A security guard at the school helped police identify one of the suspects and the driver also cooperated with police, Deenihan said. The weapons have not been recovered, he said. School security camera images helped police make the case.
Suspects were on parole
Derren Sorrels had six felony convictions and was on parole for motor vehicle theft and escape from custody when the shooting happened, Johnson said. He wore an ankle bracelet but had taken it off during a period in which he was allowed to look for work, Deenihan said.
Darwin Sorrells was on parole for a gun charge. He had been sentenced to six years in January 2013 but was released early, Johnson said.
The police superintendent said the judicial system needs to demand more accountability for people convicted of gun offenses.
"This tragedy isn't just noteworthy just because Ms. Aldridge has a famous family member," Johnson said. "It's noteworthy because these two offenders are prime examples of the challenge we face in Chicago with repeat gun offenders who don't care who they shoot, don't care whose life they take and clearly, clearly don't fear the consequences of their actions."

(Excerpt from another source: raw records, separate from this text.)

-- ==== Sys2Proof/Certificates/Slice0/Obligations.lean ====
section
/-! DEFINITION. The statements for the provers. The words they are said in are `Sys2Proof/Safety.lean`'s.

Where a statement speaks of a command's result it gives the whole next state, as `s` with the fields that change: what
is not named there is unchanged, which is the command's frame. No statement assumes `FAULT = 0`. -/

section Statements

open Sys2Proof Sys2Proof.Machine Sys2Proof.Claims

/-! ### Encoding and the step -/

/-- R81, R83: the decoder and the encoder agree on every word and every command. -/
def Obligations.DecodeEncodeAgree : Prop := ∀ (w : CmdWord) (i : Instr), decode w = .ok i ↔ encode i = w

/-- R83: the decoder reads exactly the rows of the opcode map, and "any word not in this table is illegal". -/
def Obligations.OpcodeMap : Prop :=
  (∀ (w : CmdWord) (i : Instr), decode w = .ok i ↔ (w, i) ∈ opcodeMap) ∧
  (∀ w : CmdWord, (∃ e, decode w = .error e) ↔ ∀ i, (w, i) ∉ opcodeMap) ∧
  opcodeMap.length = 25 ∧ ∀ i : Instr, ∃ w, (w, i) ∈ opcodeMap

/-- R81, R83: one word of each family, written out as `ZERO` (22 bits), `ALG` (2 bits), `OPC` (8 bits). -/
def Obligations.SampleWordsDecode : Prop :=
  decode (0b0000000000000000000000#22 ++ 0b00#2 ++ 0b00000001#8) = .ok .permute ∧
  decode (0b0000000000000000000000#22 ++ 0b00#2 ++ 0b00000010#8) = .ok .rdstat ∧
  decode (0b0000000000000000000000#22 ++ 0b01#2 ++ 0b00010011#8) = .ok .absorbOnceShake256 ∧
  decode (0b0000000000000000000000#22 ++ 0b10#2 ++ 0b00100000#8) = .ok .sha3_256 ∧
  decode (0b0000000000000000000000#22 ++ 0b00#2 ++ 0b00110001#8) = .ok .decompose ∧
  decode (0b0000000000000000000000#22 ++ 0b00#2 ++ 0b01000010#8) = .ok .packSk ∧
  decode (0b0000000000000000000000#22 ++ 0b00#2 ++ 0b01000101#8) = .ok .unpackSig

/-- R87, R294: which words are illegal, by their fields, and that a transaction carrying one ends with `ERR_OPCODE` "and
no other effect than `FAULT <- 1`", whatever the phase and the operands. -/
def Obligations.IllegalWords : Prop :=
  (∀ w : CmdWord, (∃ e, decode w = .error e) ↔
    w.extractLsb' 10 22 ≠ 0 ∨
    (w.extractLsb' 8 2 ≠ 0 ∧ w.extractLsb' 0 8 ≠ 0x10 ∧ w.extractLsb' 0 8 ≠ 0x13 ∧ w.extractLsb' 0 8 ≠ 0x20) ∨
    ((w.extractLsb' 8 2 = 2 ∨ w.extractLsb' 8 2 = 3) ∧ (w.extractLsb' 0 8 = 0x10 ∨ w.extractLsb' 0 8 = 0x13)) ∨
    w.extractLsb' 0 8 ∉ opcodes) ∧
  (∃ e, decode 0 = .error e) ∧
  ∀ (s : State) (t : Transaction) (rest : List HostEvent) (e : IllegalWord), s.build.params.Ok →
    s.pending = .command t :: rest → decode t.cmd = .error e →
    step s = .next { s with txn := t, pending := rest, fault := true,
                            response := some { status := .failed .errOpcode, dout := [], cout := [] } }

/-- R15, R64, R309: a step takes the host's next transaction and performs the command its word decodes to, on that
transaction; the reset input is taken between commands; with nothing pending the core "is idle and keeps all its state".
How a transaction, a reset and a build stand in `State` is the model's (log entries 1 and 3). -/
def Obligations.StepPerformsCommand : Prop :=
  (∀ (s : State) (t : Transaction) (rest : List HostEvent) (i : Instr),
    s.pending = .command t :: rest → decode t.cmd = .ok i →
    step s = exec i { s with txn := t, pending := rest }) ∧
  (∀ (s : State) (rest : List HostEvent), s.pending = .reset :: rest →
    ∃ t, step s = .next t ∧ t.build = s.build ∧ t.pending = rest ∧ t.response = none) ∧
  ∀ s : State, s.pending = [] → step s = .next s

/-- R36: what the reset input leaves. `State.reset` has those values, and a reset gives them again in every state. -/
def Obligations.ResetValues : Prop :=
  (∀ i : Fin 25, State.reset.ctx.lanes[i] = 0) ∧ State.reset.ctx.pos = 0 ∧ State.reset.ctx.phase = .empty ∧
  State.reset.ctx.alg = .shake128 ∧ State.reset.fault = false ∧
  ∀ (s : State) (rest : List HostEvent), s.pending = .reset :: rest →
    ∃ t, step s = .next t ∧ t.ctx = State.reset.ctx ∧ t.fault = false

/-- R25, R36: the reset state meets the invariant of the context, whatever the build. -/
def Obligations.ResetMeetsInv : Prop := State.reset.Inv ∧ ∀ b : Build, (State.resetOf b).Inv

/-- R25: every step keeps the invariant of the context. -/
def Obligations.StepKeepsInv : Prop := ∀ s t : State, s.Inv → step s = .next t → t.Inv

/-- R290, R301: "the step function is total, and every transaction has exactly one outcome"; no state stops the core.
The build constants never change (log entry 1). -/
def Obligations.EveryStepAnswers : Prop :=
  (∀ s : State, s.build.params.Ok → ∃ t, step s = .next t) ∧
  (∀ s t : State, step s = .next t → t.build = s.build) ∧
  ∀ (s t : State) (c : Transaction) (rest : List HostEvent), s.pending = .command c :: rest → step s = .next t →
    t.txn = c ∧ t.pending = rest ∧ ∃ r, t.response = some r

/-! ### Whole-machine rules -/

/-- R35: (a) the stateless commands leave the context alone whatever their result; (b) a command that ends in `raise`
leaves the context alone and sets `FAULT` as R27 says; (c) a command that succeeds leaves `FAULT` alone. -/
def Obligations.FrameRule : Prop :=
  ∀ (i : Instr) (s t : State) (r : Response), exec i s = .next t → t.response = some r →
    (i.stateless = true → t.ctx = s.ctx) ∧
    (r.status ≠ .ok → t.ctx = s.ctx) ∧
    (r.status ≠ .ok → r.status ≠ .failed .malformed → t.fault = true) ∧
    (r.status = .ok ∨ r.status = .failed .malformed → t.fault = s.fault)

/-- R27: when `FAULT` is set, when it is kept, and that only reset clears it. -/
def Obligations.FaultBitRule : Prop :=
  (∀ (s t : State) (c : Transaction) (rest : List HostEvent) (r : Response),
    s.pending = .command c :: rest → step s = .next t → t.response = some r →
    (r.status = .failed .errOpcode ∨ r.status = .failed .errPhase ∨ r.status = .failed .errCursor ∨
      r.status = .failed .errLength ∨ r.status = .failed .errRange → t.fault = true) ∧
    (r.status = .ok ∨ r.status = .failed .malformed → t.fault = s.fault)) ∧
  (∀ (s t : State), s.pending.head? ≠ some .reset → step s = .next t → s.fault = true → t.fault = true) ∧
  ∀ (s t : State) (rest : List HostEvent), s.pending = .reset :: rest → step s = .next t → t.fault = false

/-- R293, R292: what `raise E` leaves: the context as before the command, no output, `FAULT` set unless `E` is
`MALFORMED`, and the core goes on with the next command. -/
def Obligations.PreciseFaults : Prop :=
  ∀ (s t : State) (c : Transaction) (rest : List HostEvent) (r : Response) (f : Failure),
    s.pending = .command c :: rest → step s = .next t → t.response = some r → r.status = .failed f →
    t = { s with txn := c, pending := rest, fault := if f = .malformed then s.fault else true,
                 response := some { status := .failed f, dout := [], cout := [] } }

/-- R291, R89: the codes, and which commands can end in which status. -/
def Obligations.StatusTable : Prop :=
  Status.ok.code = 0 ∧ (Status.failed .malformed).code = 1 ∧ (Status.failed .errOpcode).code = 2 ∧
  (Status.failed .errPhase).code = 3 ∧ (Status.failed .errCursor).code = 4 ∧
  (Status.failed .errLength).code = 5 ∧ (Status.failed .errRange).code = 6 ∧
  ∀ (i : Instr) (s t : State) (r : Response), exec i s = .next t → t.response = some r →
    (r.status = .failed .malformed → i = .unpackSig) ∧
    r.status ≠ .failed .errOpcode ∧
    (r.status = .failed .errPhase → i ∈ [.absorb, .finalize, .squeeze, .squeezeblocks]) ∧
    (r.status = .failed .errCursor → i = .squeezeblocks) ∧
    (r.status = .failed .errRange →
      i ∈ [.power2round, .decompose, .makeHint, .useHint, .packPk, .packSk, .packSig, .unpackSk])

Wade speaks out against violence
Wade, the 12-time NBA All-Star who recently left the Miami Heat to sign a contract with his hometown Chicago Bulls, took to Twitter to mourn his cousin's death.
"My cousin was killed today in Chicago," Wade said in one tweet. "Another act of senseless gun violence. 4 kids lost their mom for NO REASON. Unreal. #EnoughIsEnough."
Wade has been an outspoken critic of rampant gun violence and took the stage at this year's ESPY Awards with fellow NBA superstars LeBron James, Carmelo Anthony and Chris Paul to speak about the issue.
He and his mother, Jolinda Wade, a Chicago pastor, also participated in an ESPN discussion on gun violence in America that was recorded at a YMCA in Chicago.
According to the Chicago Tribune, which chronicles every homicide in the city, at least 455 people have been shot to death in Chicago in the first 7½ months of the year.
Four people have been killed and 24 injured in Chicago shootings since Saturday afternoon, police said Sunday.